/-- R407: a challenge is valid for 30 s. -/
def ClientEntry.liveChallenge (e : ClientEntry) (now : Nat) : Option (List Byte) :=
  match e.challenge with
  | some (ch, at_) => if now < at_ + 30000000000 then some ch else none
  | none => none

/-- R393: the challenge a client's signature covers; a claim's own is the one it is about to consume. -/
def OwnState.challengeOf (o : OwnState) (c : Client) (code now : Nat) : Option (List Byte) :=
  if o.isOwner c && code ≠ 0x0201 then o.ownerChallenge
  else match o.client c with
    | some e => e.liveChallenge now
    | none => none

def State.sigValid (s : State) (c : Cmd) (code stamp : Nat) : Bool :=
  match c.sig with
  | none => false
  | some g =>
    c.seq ≠ 0 &&
    (match s.own.challengeOf c.client code stamp with
     | none => false
     | some ch =>
       match kvGet [] s.pwr.cmdKeys g.keySlot with
       | [] => false
       | key => ecdsaVerify key g.r g.s (ch ++ c.bytes code))

/-- R390 check 3. -/
def State.authOk (s : State) (c : Cmd) (row : OpRow) (stamp : Nat) : Bool :=
  match c.sig with
  | some _ => s.sigValid c row.code stamp
  | none => !s.sigRequired row

/-- R397: a claim consumes its client's challenge whether it succeeds or fails. -/
def State.consumeChallenge (s : State) (c : Client) : State :=
  s.mapOwn fun o => o.mapClient c fun e => { e with challenge := none }

/-! ## Time tags (R298) -/

/-- The parameters with a tag's index put in; or the status that answers it. -/
def State.applyTag (s : State) (c : Cmd) (row : OpRow) : Except (Nat × Nat) (List Byte) :=
  match c.tag with
  | none => .ok c.params
  | some t =>
    match row.tag with
    | none => .error (stBadParam, 0xFFFF)
    | some off =>
      -- R409: the note of TIME_SET_PULSE
      if !t.ok || (row.code = 0x0320 && fld c.params 1 1 ≠ 2) then .error (stBadParam, 0xFFFF)
      else if t.units ≤ s.now then .error (stPast, 0xFFFF)
      else
        match s.qz.mapping with
        | none => .error (stBadParam, 0xFFFF)
        | some m =>
          match m.index t.units with
          | none => .error (stBadParam, 0xFFFF)
          | some i =>
            if s.suspect then .error (stHwError, 0xFFFF)
            else .ok (c.params.take off ++ beBytes 8 i ++ c.params.drop (off + 8))

/-! ## Execution -/

/-- R534: what is served while QUIESCED beside the read-only commands. -/
def quiescedAllows (row : OpRow) (p : List Byte) : Bool :=
  row.access = .read || row.code = 0x0C30 || (row.code = 0x0C20 && fld p 0 1 = 1)

/-- R395: a command of the owner restarts the lease at its stamp, unless a later one has restarted it. -/
def State.renewed (s : State) (c : Client) (stamp : Nat) : State :=
  if s.own.isOwner c && s.own.restartAt ≤ stamp then s.mapOwn (·.restart stamp) else s

/-- R388, R390: who may send a command of this access. EP3 is always read-only. -/
def OwnState.mayIssue (o : OwnState) (row : OpRow) (c : Client) : Bool :=
  match row.access with
  | .read => true
  | .owner => c.ep ≠ 3 && o.isOwner c
  | .claim => c.ep ≠ 3
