-- ==== Sys2Proof/Machine/Ingest.lean ====
section
/-! DEFINITION. Ingest (R88 to R119): frames, KLP packets, the input map, requantisation, arrival and closing. -/

namespace Sys2Proof.Machine

def State.mapIng (s : State) (f : IngestState → IngestState) : State := { s with ing := f s.ing }
def State.countIn (s : State) (p : Nat) (f : InPort → InPort) : State := s.setInPort p (f (s.inPort p))

/-! ## The input map (R98 to R100) -/

def MapEntry.init : MapEntry := {}

def MapEntry.ranges (e : MapEntry) : Bool := 1 ≤ e.count && e.count ≤ 4096 && 1 ≤ e.chans && e.chans ≤ 4096

/-- Two ranges of one dimension meet. -/
def rangesMeet (a n b m : Nat) : Bool := a < b + m && b < a + n

/-- R99: two entries share a place or a source sample. -/
def MapEntry.clash (x y : MapEntry) : Bool :=
  (rangesMeet x.firstLogical x.count y.firstLogical y.count && rangesMeet x.devChan x.chans y.devChan y.chans) ||
  (x.source = y.source && rangesMeet x.firstInput x.count y.firstInput y.count && rangesMeet x.srcChan x.chans y.srcChan y.chans)

def clashFree : List MapEntry → Bool
  | [] => true
  | e :: t => t.all (fun x => !e.clash x) && clashFree t

/-- R99, R165: the entries fit `n` inputs and `channels` channels. -/
def mapFits (n channels : Nat) (es : List MapEntry) : Bool :=
  es.all fun e => e.firstLogical + e.count ≤ n && e.devChan + e.chans ≤ channels

def mapOk (n channels : Nat) (es : List MapEntry) : Bool := es.all (·.ranges) && mapFits n channels es && clashFree es

/-- R100: the map in force for channel `c` in the visit of first index `x`. -/
def State.mapAt (s : State) (c x : Nat) : List MapEntry := schedAt s.ing.map c x

/-- The logical inputs that the map in force sends to a visit of channel `c`. -/
def State.mappedInputs (s : State) (c k : Nat) : List Nat :=
  let es := (s.mapAt c (s.firstIndex k)).filter fun e => e.devChan ≤ c && c < e.devChan + e.chans
  (es.map fun e => (List.range e.count).map (e.firstLogical + ·)).flatten

/-! ## Requantisation (R101, R102) -/

/-- One part: its 4-bit value, and whether it was clipped. -/
def requant (x : Int) (g : Nat) : Int × Bool :=
  let y := x * g
  let q := roundHalfEven y 4096
  (max (-7) (min 7 q), decide (30720 ≤ y.natAbs))

/-- One 4+4 sample as its byte. -/
def packSample (re im : Int) : Nat := ofSigned 4 re * 16 + ofSigned 4 im

/-- The samples of a row as stored bytes, and how many were saturated. -/
def State.storeRow (s : State) (p : Piece) (input : Nat) (raw : List Byte) : List Nat × Nat :=
  if p.wide then
    (List.range p.nt).foldl (fun acc t =>
      let g := schedAt s.ing.gain p.channel (p.index + t)
      let gain := kvGet 4096 g (input * 4096 + p.channel)
      let (re, cr) := requant (toSigned 8 (raw.getD (2 * t) 0).toNat) gain
      let (im, ci) := requant (toSigned 8 (raw.getD (2 * t + 1) 0).toNat) gain
      (acc.1 ++ [packSample re im], acc.2 + b2n (cr || ci))) ([], 0)
  else (raw.map (·.toNat), 0)

/-! ## Closing a visit (R105, R108) -/

/-- R108: a stored granule of a visit is valid. -/
def Visit.granuleValid (v : Visit) (key : Nat) : Bool := kvGet 0 v.slots key = 0xFFFF && kvGet 0 v.inval key = 0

** ACTIVITY **
Start with the line above that contains "R99, R165: the" and stop after the line that contains "else (raw.map (·.toNat), 0)". Output those lines exactly, and only those.

** YOUR RESPONSE **
/-- R99, R165: the entries fit `n` inputs and `channels` channels. -/
def mapFits (n channels : Nat) (es : List MapEntry) : Bool :=
  es.all fun e => e.firstLogical + e.count ≤ n && e.devChan + e.chans ≤ channels

def mapOk (n channels : Nat) (es : List MapEntry) : Bool := es.all (·.ranges) && mapFits n channels es && clashFree es

/-- R100: the map in force for channel `c` in the visit of first index `x`. -/
def State.mapAt (s : State) (c x : Nat) : List MapEntry := schedAt s.ing.map c x

/-- The logical inputs that the map in force sends to a visit of channel `c`. -/
def State.mappedInputs (s : State) (c k : Nat) : List Nat :=
  let es := (s.mapAt c (s.firstIndex k)).filter fun e => e.devChan ≤ c && c < e.devChan + e.chans
  (es.map fun e => (List.range e.count).map (e.firstLogical + ·)).flatten

/-! ## Requantisation (R101, R102) -/

/-- One part: its 4-bit value, and whether it was clipped. -/
def requant (x : Int) (g : Nat) : Int × Bool :=
  let y := x * g
  let q := roundHalfEven y 4096
  (max (-7) (min 7 q), decide (30720 ≤ y.natAbs))

/-- One 4+4 sample as its byte. -/
def packSample (re im : Int) : Nat := ofSigned 4 re * 16 + ofSigned 4 im

/-- The samples of a row as stored bytes, and how many were saturated. -/
def State.storeRow (s : State) (p : Piece) (input : Nat) (raw : List Byte) : List Nat × Nat :=
  if p.wide then
    (List.range p.nt).foldl (fun acc t =>
      let g := schedAt s.ing.gain p.channel (p.index + t)
      let gain := kvGet 4096 g (input * 4096 + p.channel)
      let (re, cr) := requant (toSigned 8 (raw.getD (2 * t) 0).toNat) gain
      let (im, ci) := requant (toSigned 8 (raw.getD (2 * t + 1) 0).toNat) gain
      (acc.1 ++ [packSample re im], acc.2 + b2n (cr || ci))) ([], 0)
  else (raw.map (·.toNat), 0)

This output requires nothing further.